O Programa de Calouros era realizado nas dependências da Rádio Clube de Varginha, onde hoje se instala a Copisan, na Rua Presidente Antônio Carlos. Lá os cantores se apresentavam e aqueles que se saiam bem em suas músicas recebiam brindes pela participação, oferecidos pelos estabelecimentos comerciais da cidade. Os que não conseguiam chegar ao final de suas apresentações eram "gongados"por uma pessoa que os dispensava.

Assim, todos tinham sua oportunidade e seu espaço. A platéia participava aplaudindo seus preferidos. Cantores de outras cidades vinham especialmente para se apresentarem, tão significativo era aquele programa de auditório.

Através desse programa destacaram-se vários profissionais da música, entre eles o cantor Antonio Borba que contratado por uma gravadora de São Paulo, para lá se dirigiu intensificando de forma expressiva sua carreira musical.

Duplas autenticamente sertanejas também através desse programa tiveram a oportunidade de se sobressair no mundo artístico.

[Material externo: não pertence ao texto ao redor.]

-- ==== Sys2Proof/WellFormed.lean ====
section
/-! DEFINITION. Which decoded instructions a record can carry: the operand ranges of R79 and R102. Only the encoder and the
statements about encodings use it; the meanings are given for every operand. -/
namespace Sys2Proof

/-- A tile's pixel row offset is a multiple of 12 up to 372 (R79). -/
def wfRow (row : Nat) : Bool := row % 12 == 0 && decide (row ≤ 372)

/-- A tile's pixel column offset is a multiple of 6 up to 378 (R79). -/
def wfColumn (column : Nat) : Bool := column % 6 == 0 && decide (column ≤ 378)

/-- Every quantized channel is a multiple of 17 (R103). -/
def wfChannel (c : Byte) : Bool := c.toNat % 17 == 0

def wfRgb (e : Rgb) : Bool := wfChannel e.r && wfChannel e.g && wfChannel e.b

def wfEntries (entries : Vector Rgb 8) : Bool := entries.toList.all wfRgb

/-- The instruction is one that some record decodes to. -/
def Instr.wf : Instr → Bool
  | .tileBlock _ _ row column _ => wfRow row && wfColumn column
  | .tileBlockXor _ _ row column _ => wfRow row && wfColumn column
  | .loadColorTableLow entries => wfEntries entries
  | .loadColorTableHigh entries => wfEntries entries
  | _ => true

end Sys2Proof
end

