-- ==== Sys2Proof/Machine/Preset.lean ====
section
/-! DEFINITION. NoOp, MemoryPreset and BorderPreset (41_presets.md). -/
namespace Sys2Proof.Machine

/-- NoOp (R121). -/
def execNop (s : State) : Host.Outcome State Fault Refusal := .next s

/-- MemoryPreset (R122): a nonzero `repeat` has no effect; the block remembers no earlier preset (R123). -/
def execMemoryPreset (color rep : Nibble) (s : State) : Host.Outcome State Fault Refusal :=
  if rep ≠ 0 then .next s else fillRect wholeGrid color s

/-- BorderPreset (R124): the top and the two sides; rows 204 to 215 are not painted (R125). -/
def execBorderPreset (color : Nibble) (s : State) : Host.Outcome State Fault Refusal :=
  andThen (fillRect topBorder color s) fun s1 => andThen (fillRect leftBorder color s1) fun s2 => fillRect rightBorder color s2

end Sys2Proof.Machine
end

Muitos cantores varginhenses ainda hoje participam de eventos musicais em nossa cidade, como por exemplo, os que compõem o grupo de Seresta(lincar) que aos domingos sob o patrocínio da Secretaria de Cultura do Município, se apresenta na Fonte Luminosa de Varginha. Sempre que isso acontece, contam com a presença de vários assistentes saudosistas daqueles tempos em que se prestigiava o programa de calouros da Rádio Clube de Varginha.

Desta forma, uma vez mais cabe elogiar o apoio e a oportunidade que esse programa de auditório, idealizado com o intuito de descobrir novos valores da música como cantores ou outros gêneros relacionados a essa arte , prestou àqueles que um dia vieram em busca de sucesso, foram bem recebidos, mereceram crédito de seus organizadores e souberam retribuir levando o nome de nossa cidade por onde têm passado.

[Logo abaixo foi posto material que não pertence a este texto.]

-- ==== Sys2Proof/Safety.lean ====
section
/-! DEFINITION. What counts as a safe run: the classes of diagnostics (R226), the host's duties (R252), and the invariant of
the block's reachable states (R26, R29, R30). -/
namespace Sys2Proof.Machine

/-- How a model classifies a diagnostic (R226). -/
inductive DiagClass where
  /-- The run goes on and nothing is wrong. -/
  | advisory
  /-- The decoder would be broken. -/
  | fault
  /-- The hardware's result is R144; the reference software's is not known. -/
  | referenceUnknown
  /-- The host broke its duty of R252. -/
  | hostBreach
deriving DecidableEq, Repr

/-- R226's table. The block's own effect of each kind is modelled in every case (log 8). -/
def diagClass : DiagKind → DiagClass
  | .unknownInstr => .advisory
  | .unknownTag => .fault
  | .tileOob => .referenceUnknown
  | .badScale => .hostBreach

/-- The sticky bits show nothing but advisory events: every kind set in `STATUS` since reset is advisory. -/
def cleanStatus (status : BitVec 8) : Bool :=
  [DiagKind.unknownInstr, .unknownTag, .tileOob, .badScale].all fun k =>
    !stickySet k status || decide (diagClass k = .advisory)

/-- The host's duty at an edge: a render request carries a scale in 1..MAX_SCALE (R252). -/
def hostDuty (e : PortInputs) : Bool := !e.rndValid || scaleLegal e.rndScale

/-- A value the `SCALE_W` wires can carry (R31). -/
def scaleFits (scale : Nat) : Bool := decide (scale < 2 ^ Config.scaleWidth)

/-- A channel that a load can store (R29). -/
def channelReachable (c : Byte) : Bool := c.toNat % 17 == 0

/-- A color table entry that a reachable state can hold (R29). -/
def entryReachable (e : ColorEntry) : Bool := channelReachable e.r && channelReachable e.g && channelReachable e.b

/-- The invariant of the states that a run reaches. -/
structure Inv (s : State) : Prop where
  /-- The framebuffer's list is in canonical form. -/
  memory : memoryWf s.fb = true
  /-- Every cell holds a value in 0..15 (R26). -/
  cells : ∀ y x, (cell s y x).toNat < 16
  /-- Every color channel is a multiple of 17 (R29). -/
  colors : ∀ i : Fin 16, entryReachable s.ct[i] = true
  /-- `STATUS` bits 7:4 read as 0 (R30). -/
  reservedBits : s.status.extractLsb' 4 4 = 0
  /-- `STATUS.UNKNOWN_TAG` is never set (R30, R126). -/
  noUnknownTag : stickySet .unknownTag s.status = false
  /-- No diagnostic of kind UNKNOWN_TAG is ever driven (R126). -/
  noTagDiag : ∀ d, s.diag = some d → d.kind ≠ .unknownTag
  /-- A render in progress with a legal scale has words left (R34). -/
  wordsLeft : ∀ scale order p, s.phase = .render scale order p → scaleLegal scale = true → p < outWords scale
  /-- The scale of a render in progress came over `SCALE_W` wires. -/
  scaleHeld : ∀ scale order p, s.phase = .render scale order p → scaleFits scale = true
  /-- So does every scale the host will drive. -/
  scaleDriven : ∀ e ∈ s.edges, scaleFits e.rndScale = true

end Sys2Proof.Machine
end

Varginha desde há muitos anos sempre proporcionou de alguma forma expressiva condições para que seus talentos fossem revelados. Hoje, nela continua vivo esse propósito, através de escolas de músicas, do Conservatório Municipal de Música e outras instituições que ,acreditando em seus talentos, neles investem suas expectativas de um bom profissional nas áreas musicais.


Os textos acima foram compostos a partir dos preciosos depoimentos da Sra. Elza Erbst Marques.

 

Silas Sampaio Moraes, paixão pela radiodifusão


"Não sou radialista por mero acaso.
Sou radialista porque nasci com a
Rádio freqüência em meu sangue,
Com os kilohertz em minhas veias,
Com a música em minha alma."
Silas Sampaio Moraes

26 de agosto de 1918: nascia em São Carlos, estado de São Paulo, Silas Sampaio Moraes, filho de Joaquim Martins de Moraes, contador e teatrólogo, e de dona Maria do Amaral Sampaio Moraes.

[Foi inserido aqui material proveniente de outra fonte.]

/-- R34, R248 (decision D13): however the consumer stalls, after `n` edges without `rst` a render in progress has handed over as
many words as there were edges with `out_ready`, in order, and the block's state is as it was. -/
def Obligations.BackPressureOnlyDelays : Prop :=
  ∀ (n scale p : Nat) (order : ByteOrder) (s : State) (w : Seen), s.phase = .render scale order p → scaleLegal scale = true →
    n ≤ s.edges.length → (∀ e ∈ s.edges.take n, e.rst = false) → s.diag = none →
    p + (s.edges.take n).countP (·.outReady) < outWords scale →
    let taken := (s.edges.take n).countP (·.outReady)
    watch n s w = .next
      ({ s with edges := s.edges.drop n, phase := .render scale order (p + taken) },
       { w with current := w.current ++ (List.range taken).flatMap fun k => wordBytes (outData s scale order (p + k)) })

/-- R34, R180, R250: a render whose words are all taken, however the consumer stalls and whatever the host offers meanwhile,
delivers its composite to the host at the edge that takes the last word, and leaves the block IDLE with its state as it was. -/
def Obligations.RenderDeliversTheComposite : Prop :=
  ∀ (s : State) (w : Seen) (scale n : Nat) (order : ByteOrder) (es : List PortInputs) (last : PortInputs) (rest : List PortInputs),
    s.phase = .render scale order 0 → scaleLegal scale = true → w.current = [] →
    s.edges = es ++ last :: rest → takesWords n es → n + 1 = outWords scale → last.rst = false → last.outReady = true →
    watch (es.length + 1) s w = .next
      ({ s with edges := rest, phase := .idle, diag := none }, { w with outs := w.outs ++ [composite s scale order] })

/-- R38, R63, R250, R251: a host that carries a sequence of transactions out at the ports, edge by edge, in any of the ways that
`Carried` allows (waits, stalls, offers while the block is busy, resets that cut a transaction short), observes exactly what
the three transaction functions say, and the framebuffer and the color table end as they say. The number of edges in APPLY
(log 1), the cycle of a diagnostic (log 5), and what is observed over more than one session (log 18) are the model's choices. -/
def Obligations.PortsRefineTransactions : Prop :=
  ∀ (ts : List Transaction) (s : State) (w : Seen), s.phase = .idle → w.current = [] → Carried ts s.edges →
    ∃ s' w' t v, watch s.edges.length s w = .next (s', w') ∧ performAll ts s w = .next (t, v) ∧
      observation s' w' = observation t v ∧ s'.fb = t.fb ∧ s'.ct = t.ct ∧ s'.phase = .idle ∧ s'.edges = []

/-! ### The invariant -/

/-- The state after reset meets the invariant. -/
def Obligations.ResetMeetsInvariant : Prop := Inv State.reset

/-- Every step keeps the invariant: canonical memory, cells below 16 (R26), loadable colors (R29), the reserved and the
unreachable `STATUS` bits 0 (R30, R126), words left in a render in progress (R34). -/
def Obligations.StepKeepsInvariant : Prop :=
  ∀ s t : State, Inv s → step s = .next t → Inv t
end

Último dentre seis filhos, passou a infância em São Carlos. A família transferiu-se para São Paulo após as segundas bodas do pai. Na capital, cursou o Liceu e o curso Técnico de Contabilidade.

Em 1935 associou-se aos engenheiros Pedro Marinho e José Carlos Marinho, da cidade de Santos/SP, com eles idealizando a montagem de estações radiodifusoras. Ainda um sonho...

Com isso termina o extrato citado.